**Raw data:**
_ _ _ _ _
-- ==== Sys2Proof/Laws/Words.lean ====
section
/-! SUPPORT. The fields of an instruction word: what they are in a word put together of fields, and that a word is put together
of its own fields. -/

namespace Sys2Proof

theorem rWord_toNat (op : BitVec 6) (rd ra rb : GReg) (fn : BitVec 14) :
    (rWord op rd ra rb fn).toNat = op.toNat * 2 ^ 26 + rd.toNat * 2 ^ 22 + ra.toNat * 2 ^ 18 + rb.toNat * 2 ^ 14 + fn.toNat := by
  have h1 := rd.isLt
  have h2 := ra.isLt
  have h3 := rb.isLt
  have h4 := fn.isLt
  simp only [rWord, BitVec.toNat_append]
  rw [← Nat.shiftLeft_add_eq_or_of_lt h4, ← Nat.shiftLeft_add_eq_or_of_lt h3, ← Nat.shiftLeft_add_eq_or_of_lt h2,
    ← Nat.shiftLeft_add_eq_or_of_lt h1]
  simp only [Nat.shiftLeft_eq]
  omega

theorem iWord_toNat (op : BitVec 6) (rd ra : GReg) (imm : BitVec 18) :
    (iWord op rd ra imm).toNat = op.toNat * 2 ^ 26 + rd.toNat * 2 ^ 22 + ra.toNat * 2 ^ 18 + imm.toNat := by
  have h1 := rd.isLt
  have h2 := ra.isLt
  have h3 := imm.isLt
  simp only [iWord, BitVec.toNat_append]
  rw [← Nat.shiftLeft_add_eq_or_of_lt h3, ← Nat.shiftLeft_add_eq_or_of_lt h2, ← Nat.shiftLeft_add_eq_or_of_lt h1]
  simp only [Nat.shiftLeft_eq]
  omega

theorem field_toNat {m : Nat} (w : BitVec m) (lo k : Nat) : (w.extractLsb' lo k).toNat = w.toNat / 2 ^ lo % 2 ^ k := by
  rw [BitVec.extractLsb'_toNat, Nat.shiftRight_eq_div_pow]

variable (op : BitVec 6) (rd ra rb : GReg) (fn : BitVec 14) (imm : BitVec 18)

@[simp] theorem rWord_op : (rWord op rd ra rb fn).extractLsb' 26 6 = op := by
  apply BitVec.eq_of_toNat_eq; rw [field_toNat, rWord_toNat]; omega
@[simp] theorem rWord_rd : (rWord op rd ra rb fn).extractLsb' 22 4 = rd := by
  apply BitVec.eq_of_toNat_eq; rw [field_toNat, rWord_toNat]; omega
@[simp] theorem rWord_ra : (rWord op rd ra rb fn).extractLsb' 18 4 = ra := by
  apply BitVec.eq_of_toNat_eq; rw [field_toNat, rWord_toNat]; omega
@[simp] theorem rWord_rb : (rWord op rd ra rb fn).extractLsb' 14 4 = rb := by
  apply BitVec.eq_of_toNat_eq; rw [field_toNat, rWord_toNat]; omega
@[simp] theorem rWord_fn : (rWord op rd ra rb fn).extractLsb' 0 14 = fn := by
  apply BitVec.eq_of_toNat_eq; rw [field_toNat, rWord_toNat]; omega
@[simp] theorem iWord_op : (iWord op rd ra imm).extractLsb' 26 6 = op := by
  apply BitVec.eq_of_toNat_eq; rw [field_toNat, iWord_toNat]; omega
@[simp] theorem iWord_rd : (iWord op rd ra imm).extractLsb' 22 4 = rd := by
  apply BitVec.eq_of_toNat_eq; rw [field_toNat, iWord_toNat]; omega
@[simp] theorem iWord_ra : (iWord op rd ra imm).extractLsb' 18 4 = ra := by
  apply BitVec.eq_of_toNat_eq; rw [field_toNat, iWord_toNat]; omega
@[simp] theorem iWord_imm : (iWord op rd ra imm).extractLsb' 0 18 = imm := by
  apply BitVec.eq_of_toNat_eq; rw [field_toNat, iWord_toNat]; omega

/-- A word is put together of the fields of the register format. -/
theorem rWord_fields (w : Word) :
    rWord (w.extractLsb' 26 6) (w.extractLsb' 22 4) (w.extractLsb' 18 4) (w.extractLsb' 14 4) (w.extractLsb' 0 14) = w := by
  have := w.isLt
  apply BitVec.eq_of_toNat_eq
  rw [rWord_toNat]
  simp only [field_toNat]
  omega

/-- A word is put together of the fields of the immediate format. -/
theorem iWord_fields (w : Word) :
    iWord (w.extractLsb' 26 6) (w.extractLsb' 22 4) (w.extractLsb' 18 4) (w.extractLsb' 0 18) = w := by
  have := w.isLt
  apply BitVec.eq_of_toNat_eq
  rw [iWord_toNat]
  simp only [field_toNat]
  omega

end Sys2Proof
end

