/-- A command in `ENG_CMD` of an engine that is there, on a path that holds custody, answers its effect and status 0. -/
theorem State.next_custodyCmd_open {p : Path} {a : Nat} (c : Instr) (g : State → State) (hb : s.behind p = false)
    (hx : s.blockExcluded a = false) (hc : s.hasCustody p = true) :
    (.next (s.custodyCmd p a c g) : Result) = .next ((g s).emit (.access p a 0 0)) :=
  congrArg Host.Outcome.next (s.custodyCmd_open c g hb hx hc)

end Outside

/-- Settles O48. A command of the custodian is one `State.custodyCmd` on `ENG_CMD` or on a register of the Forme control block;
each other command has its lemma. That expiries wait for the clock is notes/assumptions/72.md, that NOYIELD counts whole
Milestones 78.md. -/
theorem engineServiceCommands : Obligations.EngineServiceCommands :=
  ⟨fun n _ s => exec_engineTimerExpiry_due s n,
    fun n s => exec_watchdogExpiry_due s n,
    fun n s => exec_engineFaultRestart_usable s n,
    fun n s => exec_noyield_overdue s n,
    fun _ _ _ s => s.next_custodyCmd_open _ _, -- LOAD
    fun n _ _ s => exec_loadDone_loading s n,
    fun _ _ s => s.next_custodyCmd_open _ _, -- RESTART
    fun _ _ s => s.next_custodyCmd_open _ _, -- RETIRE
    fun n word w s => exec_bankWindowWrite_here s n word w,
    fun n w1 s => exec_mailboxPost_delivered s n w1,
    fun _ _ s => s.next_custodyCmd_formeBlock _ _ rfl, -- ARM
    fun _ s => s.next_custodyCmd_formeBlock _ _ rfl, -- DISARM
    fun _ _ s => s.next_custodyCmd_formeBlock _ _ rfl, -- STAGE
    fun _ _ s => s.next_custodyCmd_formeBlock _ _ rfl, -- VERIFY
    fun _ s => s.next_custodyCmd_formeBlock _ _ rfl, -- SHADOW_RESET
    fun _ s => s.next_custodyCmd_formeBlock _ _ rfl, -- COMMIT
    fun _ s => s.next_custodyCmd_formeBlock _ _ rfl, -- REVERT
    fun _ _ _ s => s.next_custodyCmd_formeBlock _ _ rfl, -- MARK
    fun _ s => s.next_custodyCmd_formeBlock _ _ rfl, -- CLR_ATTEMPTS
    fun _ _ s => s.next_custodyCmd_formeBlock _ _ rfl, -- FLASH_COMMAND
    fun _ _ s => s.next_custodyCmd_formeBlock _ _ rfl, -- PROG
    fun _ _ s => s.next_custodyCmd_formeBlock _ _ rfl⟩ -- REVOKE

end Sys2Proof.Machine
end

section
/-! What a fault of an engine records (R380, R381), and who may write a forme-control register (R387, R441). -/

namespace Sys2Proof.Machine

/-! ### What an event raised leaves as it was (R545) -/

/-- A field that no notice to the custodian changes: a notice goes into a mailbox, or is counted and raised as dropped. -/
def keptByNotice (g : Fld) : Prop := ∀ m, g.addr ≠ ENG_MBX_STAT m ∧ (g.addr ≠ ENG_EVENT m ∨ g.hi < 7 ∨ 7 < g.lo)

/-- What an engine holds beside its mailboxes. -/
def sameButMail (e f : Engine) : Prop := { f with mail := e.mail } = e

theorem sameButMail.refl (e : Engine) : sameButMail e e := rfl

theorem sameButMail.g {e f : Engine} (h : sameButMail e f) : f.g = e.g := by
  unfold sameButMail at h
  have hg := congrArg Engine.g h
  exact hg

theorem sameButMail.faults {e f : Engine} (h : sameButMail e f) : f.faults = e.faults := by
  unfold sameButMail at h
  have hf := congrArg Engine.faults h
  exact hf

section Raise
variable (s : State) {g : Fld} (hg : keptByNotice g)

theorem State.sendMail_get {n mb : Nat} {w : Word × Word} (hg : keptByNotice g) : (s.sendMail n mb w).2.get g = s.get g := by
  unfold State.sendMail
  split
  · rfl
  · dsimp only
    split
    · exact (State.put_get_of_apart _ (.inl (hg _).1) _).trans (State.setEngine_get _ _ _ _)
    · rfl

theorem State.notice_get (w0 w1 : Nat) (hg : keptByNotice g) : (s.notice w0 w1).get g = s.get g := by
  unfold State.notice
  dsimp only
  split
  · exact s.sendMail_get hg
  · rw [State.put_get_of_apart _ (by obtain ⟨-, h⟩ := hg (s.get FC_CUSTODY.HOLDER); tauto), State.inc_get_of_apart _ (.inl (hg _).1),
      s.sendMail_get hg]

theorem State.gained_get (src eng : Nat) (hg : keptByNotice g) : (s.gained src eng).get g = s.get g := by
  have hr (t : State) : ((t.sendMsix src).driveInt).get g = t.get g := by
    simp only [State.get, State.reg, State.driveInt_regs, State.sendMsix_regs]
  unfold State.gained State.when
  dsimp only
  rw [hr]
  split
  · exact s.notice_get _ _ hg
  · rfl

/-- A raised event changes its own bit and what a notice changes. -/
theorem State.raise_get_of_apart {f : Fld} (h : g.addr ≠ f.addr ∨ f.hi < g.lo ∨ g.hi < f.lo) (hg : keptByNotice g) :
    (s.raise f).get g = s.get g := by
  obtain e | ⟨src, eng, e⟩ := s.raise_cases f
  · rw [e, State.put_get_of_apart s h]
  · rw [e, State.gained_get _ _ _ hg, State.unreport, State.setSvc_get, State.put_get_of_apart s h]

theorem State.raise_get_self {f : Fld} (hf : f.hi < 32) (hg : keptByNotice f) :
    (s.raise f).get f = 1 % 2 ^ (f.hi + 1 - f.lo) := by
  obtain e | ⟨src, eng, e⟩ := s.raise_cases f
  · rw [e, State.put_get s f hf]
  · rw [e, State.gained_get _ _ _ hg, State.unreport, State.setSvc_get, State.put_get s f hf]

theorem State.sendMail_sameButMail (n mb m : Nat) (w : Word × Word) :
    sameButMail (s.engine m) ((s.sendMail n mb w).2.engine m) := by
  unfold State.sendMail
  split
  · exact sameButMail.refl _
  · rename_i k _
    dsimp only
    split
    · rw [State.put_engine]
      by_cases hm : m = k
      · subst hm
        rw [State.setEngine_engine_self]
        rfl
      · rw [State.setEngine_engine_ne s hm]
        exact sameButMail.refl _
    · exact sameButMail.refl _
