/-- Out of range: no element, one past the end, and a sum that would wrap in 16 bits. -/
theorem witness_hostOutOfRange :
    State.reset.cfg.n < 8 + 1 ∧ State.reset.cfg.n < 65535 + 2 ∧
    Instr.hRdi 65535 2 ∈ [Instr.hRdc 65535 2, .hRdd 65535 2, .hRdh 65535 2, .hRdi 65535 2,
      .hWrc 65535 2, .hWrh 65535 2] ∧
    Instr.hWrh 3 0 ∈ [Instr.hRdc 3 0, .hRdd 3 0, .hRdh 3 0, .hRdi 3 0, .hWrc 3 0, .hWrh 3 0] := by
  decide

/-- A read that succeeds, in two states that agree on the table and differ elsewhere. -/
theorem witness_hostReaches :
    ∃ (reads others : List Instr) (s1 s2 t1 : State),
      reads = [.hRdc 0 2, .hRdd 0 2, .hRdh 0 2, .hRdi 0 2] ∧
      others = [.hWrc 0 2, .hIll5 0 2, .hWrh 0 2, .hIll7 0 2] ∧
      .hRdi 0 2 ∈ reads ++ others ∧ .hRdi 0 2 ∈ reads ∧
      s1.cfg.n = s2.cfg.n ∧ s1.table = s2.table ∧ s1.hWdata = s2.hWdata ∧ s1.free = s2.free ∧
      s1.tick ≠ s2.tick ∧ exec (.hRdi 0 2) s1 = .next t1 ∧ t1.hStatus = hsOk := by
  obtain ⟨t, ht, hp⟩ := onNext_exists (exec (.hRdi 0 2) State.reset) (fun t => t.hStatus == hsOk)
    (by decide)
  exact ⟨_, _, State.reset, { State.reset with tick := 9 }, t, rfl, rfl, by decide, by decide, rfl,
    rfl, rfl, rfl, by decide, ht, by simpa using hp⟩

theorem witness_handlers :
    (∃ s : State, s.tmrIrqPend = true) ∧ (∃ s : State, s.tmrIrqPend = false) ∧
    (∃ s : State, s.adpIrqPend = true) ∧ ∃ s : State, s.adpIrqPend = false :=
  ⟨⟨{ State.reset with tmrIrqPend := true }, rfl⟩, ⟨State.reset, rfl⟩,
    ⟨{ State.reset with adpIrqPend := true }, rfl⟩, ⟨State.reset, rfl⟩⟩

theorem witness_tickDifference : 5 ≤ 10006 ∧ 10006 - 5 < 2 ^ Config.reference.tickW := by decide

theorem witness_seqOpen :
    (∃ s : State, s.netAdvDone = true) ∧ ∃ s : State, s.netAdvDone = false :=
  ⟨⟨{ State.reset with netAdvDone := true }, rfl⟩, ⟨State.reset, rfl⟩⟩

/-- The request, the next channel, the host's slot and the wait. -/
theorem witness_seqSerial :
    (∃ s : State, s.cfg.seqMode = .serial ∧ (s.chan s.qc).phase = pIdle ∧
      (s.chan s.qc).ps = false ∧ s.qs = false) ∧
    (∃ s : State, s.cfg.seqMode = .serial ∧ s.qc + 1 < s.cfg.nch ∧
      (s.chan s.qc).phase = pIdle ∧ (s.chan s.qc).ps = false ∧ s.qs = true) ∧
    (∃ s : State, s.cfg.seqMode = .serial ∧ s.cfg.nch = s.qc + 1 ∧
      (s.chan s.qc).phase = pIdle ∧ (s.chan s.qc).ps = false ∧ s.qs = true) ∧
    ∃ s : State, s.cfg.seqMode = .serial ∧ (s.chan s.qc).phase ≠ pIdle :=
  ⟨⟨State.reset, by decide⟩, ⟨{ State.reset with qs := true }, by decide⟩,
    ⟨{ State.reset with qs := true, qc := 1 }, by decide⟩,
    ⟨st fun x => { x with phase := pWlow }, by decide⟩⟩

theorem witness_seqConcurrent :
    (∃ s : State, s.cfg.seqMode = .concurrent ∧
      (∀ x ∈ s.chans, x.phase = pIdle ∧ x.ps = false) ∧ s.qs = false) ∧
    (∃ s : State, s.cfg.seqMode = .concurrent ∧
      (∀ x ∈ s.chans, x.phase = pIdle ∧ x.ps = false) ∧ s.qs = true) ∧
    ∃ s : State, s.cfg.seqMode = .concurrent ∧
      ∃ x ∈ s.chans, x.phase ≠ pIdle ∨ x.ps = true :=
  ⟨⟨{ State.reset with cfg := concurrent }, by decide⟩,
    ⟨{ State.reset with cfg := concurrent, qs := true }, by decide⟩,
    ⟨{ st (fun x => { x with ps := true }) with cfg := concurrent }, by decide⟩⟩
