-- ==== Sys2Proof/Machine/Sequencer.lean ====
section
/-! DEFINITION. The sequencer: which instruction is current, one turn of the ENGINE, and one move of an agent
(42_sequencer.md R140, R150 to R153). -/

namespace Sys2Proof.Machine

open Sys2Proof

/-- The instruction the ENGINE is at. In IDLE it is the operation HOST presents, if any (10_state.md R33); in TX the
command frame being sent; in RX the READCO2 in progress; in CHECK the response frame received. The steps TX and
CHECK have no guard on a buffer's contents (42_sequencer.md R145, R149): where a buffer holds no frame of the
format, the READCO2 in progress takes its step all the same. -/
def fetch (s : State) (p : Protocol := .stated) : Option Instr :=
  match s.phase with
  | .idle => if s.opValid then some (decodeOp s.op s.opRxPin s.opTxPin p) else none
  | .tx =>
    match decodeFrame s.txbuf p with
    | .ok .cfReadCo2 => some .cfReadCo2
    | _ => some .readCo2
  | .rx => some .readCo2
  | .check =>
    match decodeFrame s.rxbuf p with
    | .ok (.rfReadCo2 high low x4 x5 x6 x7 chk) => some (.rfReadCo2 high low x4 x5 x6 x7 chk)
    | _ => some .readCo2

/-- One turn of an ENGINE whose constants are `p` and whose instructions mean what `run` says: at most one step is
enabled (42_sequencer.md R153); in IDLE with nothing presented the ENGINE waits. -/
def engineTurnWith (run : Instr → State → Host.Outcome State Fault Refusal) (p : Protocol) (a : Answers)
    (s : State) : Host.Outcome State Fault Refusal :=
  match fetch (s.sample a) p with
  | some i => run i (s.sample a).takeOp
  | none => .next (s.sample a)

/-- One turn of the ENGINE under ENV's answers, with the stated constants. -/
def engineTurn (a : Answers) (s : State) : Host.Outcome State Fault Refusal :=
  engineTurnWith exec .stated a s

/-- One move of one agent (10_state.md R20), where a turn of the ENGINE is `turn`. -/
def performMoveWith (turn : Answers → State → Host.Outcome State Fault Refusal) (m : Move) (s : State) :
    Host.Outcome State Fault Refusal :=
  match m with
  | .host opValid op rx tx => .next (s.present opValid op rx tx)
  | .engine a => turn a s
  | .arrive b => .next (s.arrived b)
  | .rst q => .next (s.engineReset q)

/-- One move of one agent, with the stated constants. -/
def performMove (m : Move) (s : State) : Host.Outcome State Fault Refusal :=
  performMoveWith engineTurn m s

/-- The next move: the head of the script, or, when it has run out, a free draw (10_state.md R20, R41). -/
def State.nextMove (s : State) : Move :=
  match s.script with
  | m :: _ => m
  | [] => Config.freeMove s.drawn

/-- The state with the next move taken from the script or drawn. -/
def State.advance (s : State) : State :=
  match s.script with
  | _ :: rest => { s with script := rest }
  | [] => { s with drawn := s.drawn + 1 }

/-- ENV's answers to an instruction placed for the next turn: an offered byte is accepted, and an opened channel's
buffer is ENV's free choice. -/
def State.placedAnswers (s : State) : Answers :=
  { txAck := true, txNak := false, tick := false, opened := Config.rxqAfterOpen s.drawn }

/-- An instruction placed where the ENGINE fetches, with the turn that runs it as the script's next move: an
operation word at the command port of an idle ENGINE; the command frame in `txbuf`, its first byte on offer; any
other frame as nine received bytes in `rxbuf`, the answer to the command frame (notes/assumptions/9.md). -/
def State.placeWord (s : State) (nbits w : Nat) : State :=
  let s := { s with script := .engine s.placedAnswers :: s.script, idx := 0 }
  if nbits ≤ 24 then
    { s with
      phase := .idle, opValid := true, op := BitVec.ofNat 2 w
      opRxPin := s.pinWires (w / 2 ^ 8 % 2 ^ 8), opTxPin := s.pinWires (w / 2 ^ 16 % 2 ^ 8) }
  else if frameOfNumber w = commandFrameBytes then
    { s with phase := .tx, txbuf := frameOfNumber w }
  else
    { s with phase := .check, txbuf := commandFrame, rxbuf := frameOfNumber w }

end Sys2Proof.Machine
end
_ _ _ _ _
**What you should do:** In the listing above, find each line containing "refl" and copy it.

**Answer to the exercise:**
theorem sameButMail.refl (e : Engine) : sameButMail e e := rfl
  · exact sameButMail.refl _
        exact sameButMail.refl _
    · exact sameButMail.refl _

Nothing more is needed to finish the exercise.